Several groups explored FCS as a method for temperature measurements.^[44] Jung et al.^[44a] applied FCS to measure changes in the diffusion properties of organic dyes, QDs, and fluorescent beads. As the temperature was increased, the diffusion times were reduced, which indicated an increase in the diffusion coefficient. An interesting application of nanothermometry with FCS has been demonstrated by Bag et al.,^[44b] where the authors measured the diffusion of a fluorophore across the membranes of different cell types. Using temperature-sensitivity profiles for these cells, the authors identified differences in the cell membrane structures.

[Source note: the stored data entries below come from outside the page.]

-- ==== Sys2Proof/Word.lean ====
section
/-! DEFINITION. The word types of the module. -/

namespace Sys2Proof

/-- One byte of memory. -/
abbrev Byte := BitVec 8

/-- A 64-bit word: a register, a tag, a value, an instruction word. -/
abbrev Word := BitVec 64

/-- A 128-bit value: a wide token value or a flit payload. -/
abbrev Wide := BitVec 128

end Sys2Proof
end

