-- ==== Sys2Proof/Machine/Types.lean ====
section
/-! DEFINITION. The data the block's units hold: tokens, packets, messages, records, activations, contexts and
event records, each as its chapter lays it out. -/

namespace Sys2Proof.Machine

/-- The three PE kinds (R21). -/
inductive PeKind where
  | s | a | k
  deriving DecidableEq, Repr

/-- Fault codes (R146). -/
inductive FaultCode where
  | illegalOpcode | illegalField | illegalSequence | fpTrap | arithCheck | lsUncorrectable | imemUncorrectable
  | routeMiss | tokenCorrupt | iDoubleWrite | addressFault | accessDenied | ctxStall | noCapacity | lockViolation
  | ctxKilled
  deriving DecidableEq, Repr

/-- Packet opcodes (R302). -/
inductive Opc where
  | token | read | write | iread | iwrite | atom | service | lock | spill | resp | nack | bounce | mgtacc | control
  | epochMark | drainMark
  deriving DecidableEq, Repr

/-- Event severities (R426). -/
inductive Sev where
  | info | corrected | deferred | fatalContext | fatalModule
  deriving DecidableEq, Repr

/-- The hardware events the rules name; `program` is an EVENT instruction's own code (R185). -/
inductive Ev where
  | badTag | keeperBadCtx | freeNonempty | tokenNoContext | streamGap | msKeyLost | tokenPressure | tokenPressureEnd
  | ctxVictim | ctxStall | faultLost | doubleFault | faultNoHandler | arithRetry | arithCheck | laccCorrupt
  | laccCorrected | keeperMismatch | keeperWdog | badOpcode | linkDown | linkRetrain | linkRepair | epochOrder | shiftDone | tokenLost
  | dcqStall | cdcResumed | timeStep | cdcUnstable | pulseLost | nocredDrop | partnerInfo | lockViolation
  | lockAbandoned | lockExpired | collectorSilent | statSat | logPersistGap | logTruncated | cfgReject | mcRestart
  | authFail | imgInvalid | ucodeFault | ucodeLoadFail | ucodeNoPatch | rngFail | graphStart | graphStop | dieFault
  | vinLost | vinSurge | deferLost | memCe | memUe | ueStorm | lsCe | lsUe | scCe | scUe | imemUe | tempSensorLost
  | agingLimit | ageMonitorLost | refclkLost | refclkRestored | ppsLockLost | partnerStall | evCmdDenied
  | dcqPtrMismatch | dcqOversize | ucodeCe | portTrainFail | graphNoImage | graphStartLost | portRecovery | flitUe | linkResync | responseLost
  | dieOffDrop | boostDropped | scPresenceLost | mmOvertemp | lsMergePoison | configSectionUnknown | scRowRepair
  | scNoSpare | bounceLost | repairTableFull | repairRecordBad | keeperHalted | keeperNoProgram | secretRead | cdcTimeout
  | program (code : Nat)
  deriving DecidableEq, Repr

/-- Presence state of an I-view word (R67); `lost` is a state that reads 0b11 or uncorrectable (R269). -/
inductive Presence where
  | empty | full | deferred | lost
  deriving DecidableEq, Repr

/-- What the check field of a stored 64-bit word says when it is read (R279, R281). -/
inductive Ecc where
  | ok | ce | ue | poison
  deriving DecidableEq, Repr

/-- A token: tag, value (the low half alone when not wide), the NEWCTXR mark of the packet that carried it (R25, R302), its
source, and whether it is a FAULT token (R145). -/
structure Token where
  tag : Word
  val : Wide
  newctxr : Bool
  src : Nat
  fault : Bool
  deriving DecidableEq, Repr

/-- A fabric packet: the fields of the head flit (R300), its virtual network, the flits after the head, and the positions of
flits whose POISON is set. `fault` marks a FAULT token. `note` is the originator's own record of what the packet is about: for
a RESP, the NACKs it has had; for a NACK, what was absorbed. -/
structure Packet where
  vn : Nat
  opc : Opc
  route : BitVec 30
  dest : Nat
  src : Nat
  pri : Nat
  seq : Nat
  epoch : Nat
  spec : Nat
  crc : Nat
  bad : List Nat
  body : List Wide
  fault : Bool
  note : Nat
  deriving DecidableEq, Repr

/-- The AE operations (R165). -/
inductive AeOp where
  | divS | divU | remS | remU | mul128S | mul128U | divq | fdivD | fdivS | fsqrtD | fsqrtS | isqrt
  deriving DecidableEq, Repr
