-- ==== Sys2Proof/Machine/Messages.lean ====
section
/-! DEFINITION. Message instructions and requests to the arithmetic engine (R165, R175 to R186). -/

namespace Sys2Proof.Machine

/-! Destination descriptors (R175, R176). -/

def dPri (i : Nat) : Nat := i / 2 ^ 29 % 8
def dPv (i : Nat) : Bool := i.testBit 28
def dCd (i : Nat) : Bool := i.testBit 27
def dXt (i : Nat) : Bool := i.testBit 26
def dEpm (i : Nat) : Bool := i.testBit 25
def dNr (i : Nat) : Bool := i.testBit 24
def dDest (i : Nat) : Nat := i % 2 ^ 24
def dPe (i : Nat) : Nat := dDest i / 2 ^ 15

/-- What an instruction's descriptor may use. -/
inductive DescForm where
  | token | reply | replyNr
  deriving DecidableEq, Repr

/-- The decode rules of a descriptor and of the SC field it governs (R175, R176). -/
def descOk (k : DescForm) (f : Fields) : Bool :=
  let i := f.i
  let send := decide (k = .token)
  (dPv i || decide (dPri i = 0)) && (send || (!dXt i && !dEpm i)) && (decide (k = .replyNr) || !dNr i)
    && (!dNr i || decide (i = 2 ^ 24)) && (!dEpm i || (dXt i && decide (dDest i < 2 ^ 13) && decide (70 ≤ dDest i)))
    && (if send then (if dXt i then isSrc f.c else f.c == 0) else true)

/-- A reserved endpoint id (R19). -/
def reservedEp (e : Nat) : Bool := decide (70 ≤ e ∧ e < 256) || decide (4352 ≤ e)

/-- Endpoint of the unit that issues messages for PE n. -/
def ownEp (n : Nat) : Nat := peEndpoint n

/-- The active route-table entry of a sender for an endpoint: a cluster's NI_RT, or the hub's HB_RT word 0 for a cluster (R314,
R316). The hub reaches its own units and ports without a table. -/
def State.routeEntry (s : State) (src dest : Nat) : Option Word :=
  if src < 64 then
    some (s.reg (aNiRt src (s.rfld (aNiRtCtl src) 8 8) (if dest < 256 then dest else 256 + (dest - 256) / 256)))
  else if dest < 64 then some (s.reg (aHbRt (s.rfld (aNiRtCtl 64) 8 8) dest 0))
  else none

/-- Whether a packet from src to dest has no valid forward route (R314). -/
def State.noRoute (s : State) (src dest : Nat) : Bool :=
  src != dest && (match s.routeEntry src dest with
    | some w => !bitAt w 63
    | none => false)

/-- The ROUTE_MISS of a destination, with its DETAIL (R18, R19, R146, R314). -/
def State.routeMiss (s : State) (n dest : Nat) (pe : Option Nat) : Option Issued :=
  match pe with
  | some p =>
    if 275 < p then some (.bad .routeMiss (2 ^ 47 + p) none)
    else if reservedEp dest || s.noRoute (ownEp n) dest then some (.bad .routeMiss dest none) else none
  | none => if reservedEp dest || s.noRoute (ownEp n) dest then some (.bad .routeMiss dest none) else none

/-- The tag an outgoing token or reply carries (R30). -/
def outTag (_s : State) (_n : Nat) (a : Act) (f : Fields) (wide poison : Bool) : Word :=
  let i := f.i
  let x := a.src f.c
  let ctx := if dXt i then fld x 55 36 else tCtx a.tag
  let iter := if dXt i then fld x 35 24 else tIter a.tag
  let low := if dEpm i then fld x 23 0 else dDest i
  mkTag (if dPv i then dPri i else tPri a.tag) (a.cad || dCd i) poison wide ctx iter (low / 2 ^ 15) (low / 4) low

/-- The reply tag of a request: XT and EPM never apply, SC takes no part. -/
def replyTag (s : State) (n : Nat) (a : Act) (f : Fields) (wide : Bool) : Word :=
  outTag s n a { f with sc := 0 } wide false

/-- One message, at distance 0. -/
def oneMsg (m : Msg) (visible : Bool := true) : Issued := .ok [⟨0, .send m⟩] .next visible none 0

/-- Issue a message, or the ROUTE_MISS of its destination; `rpe` is the PE its descriptor names. -/
def sendOr (s : State) (n : Nat) (rpe : Option Nat) (m : Msg) : Issued :=
  match s.routeMiss n m.dest rpe with
  | some e => e
  | none => oneMsg m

Recently, an innovative dual-focus fluorescence correlation spectroscopy (2fFCS) was introduced for the absolute and precise measurement of diffusion coefficients of small fluorescing molecules. This technique has been applied for determining temperature by measuring the diffusion of fluorescing molecules of a known size.^[44c] The method facilitated probing of the temperature within 350 nm with an accuracy of 2 K. Al though the authors proposed to use this method for monitoring temperature in microfluidic systems, the technique could also be utilized in cell studies.

3.2. Fluorescence Anisotropy (FA) Nanothermometry

FA is commonly used in diverse life science applications, anywhere from analytical chemistry^[45] and drug design,^[46] to probing the cellular microenvironment^[47] and imaging.^[48] FA directly relates to the rotational correlation time (q) of the molecules and is inversely proportional to temperature according to the Stokes–Einstein–Debye equation [Eq. (3)]:

$${\theta }_{\text{rot}}=\frac{\eta V}{k_{\text{B}}T}$$ (3)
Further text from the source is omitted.